Saved entries
Segment Open
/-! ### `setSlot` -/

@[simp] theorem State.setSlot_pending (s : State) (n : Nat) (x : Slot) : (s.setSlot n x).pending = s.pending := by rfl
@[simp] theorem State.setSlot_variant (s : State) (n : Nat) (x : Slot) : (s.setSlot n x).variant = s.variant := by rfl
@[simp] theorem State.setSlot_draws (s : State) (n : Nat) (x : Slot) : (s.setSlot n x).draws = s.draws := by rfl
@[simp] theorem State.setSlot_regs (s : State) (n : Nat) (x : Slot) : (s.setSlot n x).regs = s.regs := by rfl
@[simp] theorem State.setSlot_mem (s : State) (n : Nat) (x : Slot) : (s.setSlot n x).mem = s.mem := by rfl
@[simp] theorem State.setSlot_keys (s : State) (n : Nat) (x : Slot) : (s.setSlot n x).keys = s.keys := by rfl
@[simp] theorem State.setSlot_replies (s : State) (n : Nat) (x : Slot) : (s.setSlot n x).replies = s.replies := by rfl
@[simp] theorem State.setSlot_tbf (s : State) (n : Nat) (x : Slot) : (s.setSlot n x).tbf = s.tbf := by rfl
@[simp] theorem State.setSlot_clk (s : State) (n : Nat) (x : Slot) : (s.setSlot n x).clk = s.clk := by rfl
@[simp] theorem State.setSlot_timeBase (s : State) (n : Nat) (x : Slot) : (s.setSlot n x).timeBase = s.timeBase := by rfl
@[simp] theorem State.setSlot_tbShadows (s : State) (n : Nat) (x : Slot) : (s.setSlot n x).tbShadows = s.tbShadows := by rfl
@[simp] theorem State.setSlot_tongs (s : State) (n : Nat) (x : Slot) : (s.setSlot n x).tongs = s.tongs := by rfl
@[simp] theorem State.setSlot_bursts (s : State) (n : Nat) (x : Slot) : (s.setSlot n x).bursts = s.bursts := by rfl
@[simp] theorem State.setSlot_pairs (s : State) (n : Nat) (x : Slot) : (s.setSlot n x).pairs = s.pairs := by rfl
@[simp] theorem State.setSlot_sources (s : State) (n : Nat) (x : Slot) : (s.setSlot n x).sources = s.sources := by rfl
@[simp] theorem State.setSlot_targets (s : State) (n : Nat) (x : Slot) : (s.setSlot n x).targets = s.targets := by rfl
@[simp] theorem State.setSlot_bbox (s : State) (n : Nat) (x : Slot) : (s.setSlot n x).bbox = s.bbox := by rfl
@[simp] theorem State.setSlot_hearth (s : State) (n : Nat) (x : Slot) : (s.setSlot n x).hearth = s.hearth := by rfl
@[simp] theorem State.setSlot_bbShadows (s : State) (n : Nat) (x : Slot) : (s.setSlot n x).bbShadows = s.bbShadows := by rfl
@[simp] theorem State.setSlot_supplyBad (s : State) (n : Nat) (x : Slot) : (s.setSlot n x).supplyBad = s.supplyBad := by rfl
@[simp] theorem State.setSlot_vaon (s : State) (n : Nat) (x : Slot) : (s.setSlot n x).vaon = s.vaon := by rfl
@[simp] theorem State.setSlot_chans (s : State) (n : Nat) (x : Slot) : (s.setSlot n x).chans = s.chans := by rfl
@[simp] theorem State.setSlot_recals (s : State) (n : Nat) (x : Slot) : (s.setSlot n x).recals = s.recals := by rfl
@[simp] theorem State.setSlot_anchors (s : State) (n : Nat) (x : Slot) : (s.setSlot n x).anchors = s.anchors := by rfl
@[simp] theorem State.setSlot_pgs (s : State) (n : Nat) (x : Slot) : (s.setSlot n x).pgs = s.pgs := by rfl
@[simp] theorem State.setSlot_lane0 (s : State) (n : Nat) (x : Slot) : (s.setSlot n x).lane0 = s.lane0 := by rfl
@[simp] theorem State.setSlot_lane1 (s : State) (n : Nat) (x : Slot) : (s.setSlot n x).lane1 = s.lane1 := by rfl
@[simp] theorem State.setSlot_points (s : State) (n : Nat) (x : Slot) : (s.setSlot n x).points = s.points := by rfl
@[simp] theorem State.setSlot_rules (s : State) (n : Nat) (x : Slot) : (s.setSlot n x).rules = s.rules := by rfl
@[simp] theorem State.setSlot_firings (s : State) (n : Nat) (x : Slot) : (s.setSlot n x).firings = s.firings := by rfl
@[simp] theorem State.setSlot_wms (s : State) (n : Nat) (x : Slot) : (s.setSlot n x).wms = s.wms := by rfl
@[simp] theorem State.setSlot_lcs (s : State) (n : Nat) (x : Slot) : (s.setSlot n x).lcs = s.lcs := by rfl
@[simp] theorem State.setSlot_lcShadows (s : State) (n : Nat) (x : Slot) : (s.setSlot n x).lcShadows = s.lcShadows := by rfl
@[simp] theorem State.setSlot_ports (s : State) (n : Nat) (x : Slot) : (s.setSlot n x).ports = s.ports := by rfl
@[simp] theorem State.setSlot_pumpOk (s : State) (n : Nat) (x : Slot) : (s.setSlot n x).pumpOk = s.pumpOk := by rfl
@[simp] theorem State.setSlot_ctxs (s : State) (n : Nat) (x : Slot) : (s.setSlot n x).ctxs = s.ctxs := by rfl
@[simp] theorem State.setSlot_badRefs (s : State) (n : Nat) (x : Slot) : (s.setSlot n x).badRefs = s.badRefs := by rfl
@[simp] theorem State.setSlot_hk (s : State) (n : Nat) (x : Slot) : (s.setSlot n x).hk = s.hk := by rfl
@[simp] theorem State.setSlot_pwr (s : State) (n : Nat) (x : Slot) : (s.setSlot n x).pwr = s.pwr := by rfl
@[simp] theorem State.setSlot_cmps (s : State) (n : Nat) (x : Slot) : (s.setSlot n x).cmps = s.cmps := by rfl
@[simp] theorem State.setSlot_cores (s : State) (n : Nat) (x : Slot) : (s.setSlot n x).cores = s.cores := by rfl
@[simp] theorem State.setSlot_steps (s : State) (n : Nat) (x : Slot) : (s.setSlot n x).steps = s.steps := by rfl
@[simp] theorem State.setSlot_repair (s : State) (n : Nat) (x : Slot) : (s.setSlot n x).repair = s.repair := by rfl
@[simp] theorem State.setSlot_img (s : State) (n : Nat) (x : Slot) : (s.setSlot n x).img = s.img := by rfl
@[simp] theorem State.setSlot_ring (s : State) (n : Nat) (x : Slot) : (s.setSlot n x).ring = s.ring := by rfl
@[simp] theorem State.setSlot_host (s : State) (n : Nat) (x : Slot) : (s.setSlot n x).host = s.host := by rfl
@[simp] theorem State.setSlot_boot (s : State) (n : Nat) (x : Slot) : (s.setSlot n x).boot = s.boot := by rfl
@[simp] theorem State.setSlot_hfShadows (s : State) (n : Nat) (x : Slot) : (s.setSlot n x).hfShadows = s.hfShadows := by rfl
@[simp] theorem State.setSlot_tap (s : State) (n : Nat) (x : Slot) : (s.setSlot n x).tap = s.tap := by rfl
Segment Closed
Segment Open
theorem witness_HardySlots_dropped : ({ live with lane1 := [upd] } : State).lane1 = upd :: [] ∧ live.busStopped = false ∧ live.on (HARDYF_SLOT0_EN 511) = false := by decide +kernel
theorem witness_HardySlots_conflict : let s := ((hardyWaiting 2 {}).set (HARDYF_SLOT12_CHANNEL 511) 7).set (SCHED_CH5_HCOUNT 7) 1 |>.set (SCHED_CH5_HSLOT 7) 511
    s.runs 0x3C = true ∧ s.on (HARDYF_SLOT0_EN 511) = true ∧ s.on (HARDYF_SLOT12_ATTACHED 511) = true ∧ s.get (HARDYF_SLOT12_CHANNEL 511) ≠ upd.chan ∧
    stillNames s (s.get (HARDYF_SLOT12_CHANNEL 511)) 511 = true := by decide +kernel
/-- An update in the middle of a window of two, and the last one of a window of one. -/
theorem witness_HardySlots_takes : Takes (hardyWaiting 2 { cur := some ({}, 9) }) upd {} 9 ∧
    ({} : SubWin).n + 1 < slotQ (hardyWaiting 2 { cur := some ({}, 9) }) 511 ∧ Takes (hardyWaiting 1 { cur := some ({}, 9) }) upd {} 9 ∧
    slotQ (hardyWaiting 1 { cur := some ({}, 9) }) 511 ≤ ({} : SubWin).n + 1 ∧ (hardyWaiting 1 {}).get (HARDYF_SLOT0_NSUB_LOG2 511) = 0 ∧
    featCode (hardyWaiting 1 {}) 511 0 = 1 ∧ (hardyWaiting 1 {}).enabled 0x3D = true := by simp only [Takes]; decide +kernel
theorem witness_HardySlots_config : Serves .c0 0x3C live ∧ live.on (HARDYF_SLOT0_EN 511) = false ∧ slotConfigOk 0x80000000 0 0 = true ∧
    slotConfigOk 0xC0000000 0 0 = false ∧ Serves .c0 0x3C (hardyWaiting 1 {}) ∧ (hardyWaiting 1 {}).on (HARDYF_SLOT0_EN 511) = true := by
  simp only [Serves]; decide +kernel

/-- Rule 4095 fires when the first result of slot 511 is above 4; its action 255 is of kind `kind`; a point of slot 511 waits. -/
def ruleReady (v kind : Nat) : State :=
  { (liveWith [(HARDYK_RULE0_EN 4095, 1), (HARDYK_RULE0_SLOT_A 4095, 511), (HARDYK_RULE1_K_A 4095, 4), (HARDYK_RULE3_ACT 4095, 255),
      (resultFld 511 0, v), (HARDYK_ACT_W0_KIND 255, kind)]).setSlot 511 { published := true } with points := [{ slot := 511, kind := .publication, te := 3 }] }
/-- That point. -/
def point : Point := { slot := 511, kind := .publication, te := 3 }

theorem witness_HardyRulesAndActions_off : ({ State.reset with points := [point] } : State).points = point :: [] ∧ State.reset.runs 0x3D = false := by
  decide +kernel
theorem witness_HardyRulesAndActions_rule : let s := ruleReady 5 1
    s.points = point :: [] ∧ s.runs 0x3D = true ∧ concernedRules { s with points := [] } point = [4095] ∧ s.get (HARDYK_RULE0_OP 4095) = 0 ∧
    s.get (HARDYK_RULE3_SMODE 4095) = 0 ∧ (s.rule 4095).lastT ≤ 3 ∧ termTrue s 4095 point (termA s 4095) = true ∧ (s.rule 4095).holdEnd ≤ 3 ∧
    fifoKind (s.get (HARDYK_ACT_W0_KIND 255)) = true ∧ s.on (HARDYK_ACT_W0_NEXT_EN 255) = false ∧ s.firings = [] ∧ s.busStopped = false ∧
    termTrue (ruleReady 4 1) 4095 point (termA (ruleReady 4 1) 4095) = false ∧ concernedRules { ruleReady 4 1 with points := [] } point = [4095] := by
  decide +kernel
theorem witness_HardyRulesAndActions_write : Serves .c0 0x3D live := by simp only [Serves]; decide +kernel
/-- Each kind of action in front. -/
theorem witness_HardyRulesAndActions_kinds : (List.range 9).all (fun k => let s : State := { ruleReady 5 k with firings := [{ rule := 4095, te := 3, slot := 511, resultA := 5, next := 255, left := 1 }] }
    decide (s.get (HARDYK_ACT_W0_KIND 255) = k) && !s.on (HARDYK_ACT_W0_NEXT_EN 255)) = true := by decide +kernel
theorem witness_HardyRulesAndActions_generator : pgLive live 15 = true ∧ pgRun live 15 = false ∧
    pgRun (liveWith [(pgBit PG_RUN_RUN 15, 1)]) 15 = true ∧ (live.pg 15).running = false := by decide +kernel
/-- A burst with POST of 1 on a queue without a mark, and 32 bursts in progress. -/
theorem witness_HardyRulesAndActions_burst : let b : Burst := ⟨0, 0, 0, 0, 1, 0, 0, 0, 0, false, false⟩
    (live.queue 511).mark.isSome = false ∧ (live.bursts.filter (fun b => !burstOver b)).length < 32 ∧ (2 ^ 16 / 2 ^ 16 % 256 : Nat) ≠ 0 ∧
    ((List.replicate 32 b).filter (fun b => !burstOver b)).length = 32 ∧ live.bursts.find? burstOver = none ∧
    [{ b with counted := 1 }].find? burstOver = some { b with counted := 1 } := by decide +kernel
Segment Closed
Task instructions
The entries above hold a line with "theorem witness_HardyRulesAndActions_generator : pgLive" and a later line with "burstOver = some". Write out exactly those lines and all lines between, nothing more.

Solution below
theorem witness_HardyRulesAndActions_generator : pgLive live 15 = true ∧ pgRun live 15 = false ∧
    pgRun (liveWith [(pgBit PG_RUN_RUN 15, 1)]) 15 = true ∧ (live.pg 15).running = false := by decide +kernel
/-- A burst with POST of 1 on a queue without a mark, and 32 bursts in progress. -/
theorem witness_HardyRulesAndActions_burst : let b : Burst := ⟨0, 0, 0, 0, 1, 0, 0, 0, 0, false, false⟩
    (live.queue 511).mark.isSome = false ∧ (live.bursts.filter (fun b => !burstOver b)).length < 32 ∧ (2 ^ 16 / 2 ^ 16 % 256 : Nat) ≠ 0 ∧
    ((List.replicate 32 b).filter (fun b => !burstOver b)).length = 32 ∧ live.bursts.find? burstOver = none ∧
    [{ b with counted := 1 }].find? burstOver = some { b with counted := 1 } := by decide +kernel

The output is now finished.